------ STORED DATA ------

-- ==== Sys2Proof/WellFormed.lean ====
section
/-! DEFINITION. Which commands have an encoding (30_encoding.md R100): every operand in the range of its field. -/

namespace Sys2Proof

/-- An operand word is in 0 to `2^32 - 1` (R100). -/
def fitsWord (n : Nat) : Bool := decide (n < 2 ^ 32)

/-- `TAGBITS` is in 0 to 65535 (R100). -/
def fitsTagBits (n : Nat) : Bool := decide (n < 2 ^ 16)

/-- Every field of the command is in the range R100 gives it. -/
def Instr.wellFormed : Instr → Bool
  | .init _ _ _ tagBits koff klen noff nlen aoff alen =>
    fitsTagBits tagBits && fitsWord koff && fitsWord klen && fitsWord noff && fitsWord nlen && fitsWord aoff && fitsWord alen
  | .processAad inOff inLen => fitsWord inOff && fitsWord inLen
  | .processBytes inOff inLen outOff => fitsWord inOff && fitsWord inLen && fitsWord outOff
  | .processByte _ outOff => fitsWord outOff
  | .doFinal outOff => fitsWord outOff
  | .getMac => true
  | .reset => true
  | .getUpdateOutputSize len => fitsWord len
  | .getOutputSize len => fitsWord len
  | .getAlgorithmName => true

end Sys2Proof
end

------
------ STORED DATA ------

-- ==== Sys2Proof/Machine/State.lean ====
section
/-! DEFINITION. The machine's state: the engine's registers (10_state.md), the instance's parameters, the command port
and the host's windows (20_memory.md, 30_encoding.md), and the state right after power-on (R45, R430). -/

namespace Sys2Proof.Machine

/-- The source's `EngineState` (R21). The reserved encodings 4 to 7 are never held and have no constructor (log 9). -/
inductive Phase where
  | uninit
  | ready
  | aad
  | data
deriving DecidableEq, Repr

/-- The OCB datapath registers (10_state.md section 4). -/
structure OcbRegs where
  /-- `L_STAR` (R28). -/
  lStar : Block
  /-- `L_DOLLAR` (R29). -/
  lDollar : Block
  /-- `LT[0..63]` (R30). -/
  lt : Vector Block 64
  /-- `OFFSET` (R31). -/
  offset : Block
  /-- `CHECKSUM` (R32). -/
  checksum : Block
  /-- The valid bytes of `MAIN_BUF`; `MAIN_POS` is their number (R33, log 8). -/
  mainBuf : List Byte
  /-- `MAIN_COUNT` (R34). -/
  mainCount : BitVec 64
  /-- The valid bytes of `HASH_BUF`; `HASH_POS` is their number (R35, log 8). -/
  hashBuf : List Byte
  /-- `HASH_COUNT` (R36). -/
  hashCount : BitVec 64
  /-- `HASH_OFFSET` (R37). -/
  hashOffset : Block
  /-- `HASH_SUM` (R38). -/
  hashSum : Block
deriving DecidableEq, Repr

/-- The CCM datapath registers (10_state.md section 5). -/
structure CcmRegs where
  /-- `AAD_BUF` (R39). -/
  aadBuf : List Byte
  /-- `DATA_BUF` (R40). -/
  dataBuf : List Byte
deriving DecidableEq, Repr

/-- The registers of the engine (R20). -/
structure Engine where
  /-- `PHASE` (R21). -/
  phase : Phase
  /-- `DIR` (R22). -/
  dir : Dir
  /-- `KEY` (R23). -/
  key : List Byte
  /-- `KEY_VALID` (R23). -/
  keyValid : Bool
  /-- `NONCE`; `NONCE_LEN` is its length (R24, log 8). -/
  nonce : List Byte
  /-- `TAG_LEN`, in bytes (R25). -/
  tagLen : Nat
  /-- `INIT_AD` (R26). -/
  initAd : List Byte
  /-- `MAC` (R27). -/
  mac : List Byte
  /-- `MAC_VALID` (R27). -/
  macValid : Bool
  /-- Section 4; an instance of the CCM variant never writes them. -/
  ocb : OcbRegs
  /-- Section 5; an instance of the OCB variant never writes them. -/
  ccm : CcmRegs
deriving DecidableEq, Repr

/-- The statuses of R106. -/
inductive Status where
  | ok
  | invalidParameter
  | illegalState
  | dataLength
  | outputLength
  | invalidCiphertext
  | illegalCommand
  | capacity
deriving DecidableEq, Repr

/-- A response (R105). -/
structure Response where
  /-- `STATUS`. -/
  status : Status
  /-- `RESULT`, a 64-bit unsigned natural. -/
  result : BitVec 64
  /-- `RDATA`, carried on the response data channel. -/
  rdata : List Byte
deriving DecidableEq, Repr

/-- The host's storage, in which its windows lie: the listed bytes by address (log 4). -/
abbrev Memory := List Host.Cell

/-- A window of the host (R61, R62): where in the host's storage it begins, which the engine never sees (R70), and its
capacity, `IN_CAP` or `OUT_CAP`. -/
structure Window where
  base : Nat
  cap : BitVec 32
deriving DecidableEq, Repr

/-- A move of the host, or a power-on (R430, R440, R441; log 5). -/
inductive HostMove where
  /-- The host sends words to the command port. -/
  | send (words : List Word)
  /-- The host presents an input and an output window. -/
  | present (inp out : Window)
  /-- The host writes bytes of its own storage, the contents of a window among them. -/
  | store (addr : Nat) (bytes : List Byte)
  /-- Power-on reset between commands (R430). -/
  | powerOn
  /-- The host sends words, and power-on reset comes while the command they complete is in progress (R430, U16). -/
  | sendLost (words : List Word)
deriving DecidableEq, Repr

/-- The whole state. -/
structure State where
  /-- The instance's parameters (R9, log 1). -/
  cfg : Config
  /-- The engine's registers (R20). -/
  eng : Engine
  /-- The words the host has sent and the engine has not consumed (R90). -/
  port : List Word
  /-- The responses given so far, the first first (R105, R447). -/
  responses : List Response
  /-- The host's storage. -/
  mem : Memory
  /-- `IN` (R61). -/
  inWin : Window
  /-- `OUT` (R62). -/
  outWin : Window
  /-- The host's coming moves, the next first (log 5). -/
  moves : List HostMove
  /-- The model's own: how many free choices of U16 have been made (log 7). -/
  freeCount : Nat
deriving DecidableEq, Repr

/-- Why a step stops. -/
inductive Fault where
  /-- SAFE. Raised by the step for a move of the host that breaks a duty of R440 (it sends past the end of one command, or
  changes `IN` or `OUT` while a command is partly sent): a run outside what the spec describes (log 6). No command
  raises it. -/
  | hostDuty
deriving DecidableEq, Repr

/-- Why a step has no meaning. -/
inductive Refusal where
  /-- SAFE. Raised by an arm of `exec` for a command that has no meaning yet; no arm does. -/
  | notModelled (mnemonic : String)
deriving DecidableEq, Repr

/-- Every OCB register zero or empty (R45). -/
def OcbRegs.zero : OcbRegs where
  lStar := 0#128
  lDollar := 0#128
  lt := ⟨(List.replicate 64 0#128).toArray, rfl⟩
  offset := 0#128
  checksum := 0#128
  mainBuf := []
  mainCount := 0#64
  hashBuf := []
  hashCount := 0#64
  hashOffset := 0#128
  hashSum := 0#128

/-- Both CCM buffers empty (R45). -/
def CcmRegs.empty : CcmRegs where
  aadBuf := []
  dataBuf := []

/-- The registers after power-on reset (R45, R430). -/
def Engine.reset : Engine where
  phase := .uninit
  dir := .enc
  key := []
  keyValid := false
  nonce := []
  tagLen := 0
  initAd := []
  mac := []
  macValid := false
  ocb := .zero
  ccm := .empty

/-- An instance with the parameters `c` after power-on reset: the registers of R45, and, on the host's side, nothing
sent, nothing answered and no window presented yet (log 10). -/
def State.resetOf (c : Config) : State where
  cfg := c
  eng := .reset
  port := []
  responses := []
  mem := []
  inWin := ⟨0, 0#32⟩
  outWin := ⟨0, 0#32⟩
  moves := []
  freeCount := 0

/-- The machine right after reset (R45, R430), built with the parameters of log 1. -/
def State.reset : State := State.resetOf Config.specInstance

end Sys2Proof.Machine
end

------

WORK ITEM
What you return must be an exact retyping of the lines above starting at the line with "(R430, U16). -/" and ending at the line with "inductive Fault where", and nothing besides.

OUTPUT OF THE EXERCISE
  /-- The host sends words, and power-on reset comes while the command they complete is in progress (R430, U16). -/
  | sendLost (words : List Word)
deriving DecidableEq, Repr

/-- The whole state. -/
structure State where
  /-- The instance's parameters (R9, log 1). -/
  cfg : Config
  /-- The engine's registers (R20). -/
  eng : Engine
  /-- The words the host has sent and the engine has not consumed (R90). -/
  port : List Word
  /-- The responses given so far, the first first (R105, R447). -/
  responses : List Response
  /-- The host's storage. -/
  mem : Memory
  /-- `IN` (R61). -/
  inWin : Window
  /-- `OUT` (R62). -/
  outWin : Window
  /-- The host's coming moves, the next first (log 5). -/
  moves : List HostMove
  /-- The model's own: how many free choices of U16 have been made (log 7). -/
  freeCount : Nat
deriving DecidableEq, Repr

/-- Why a step stops. -/
inductive Fault where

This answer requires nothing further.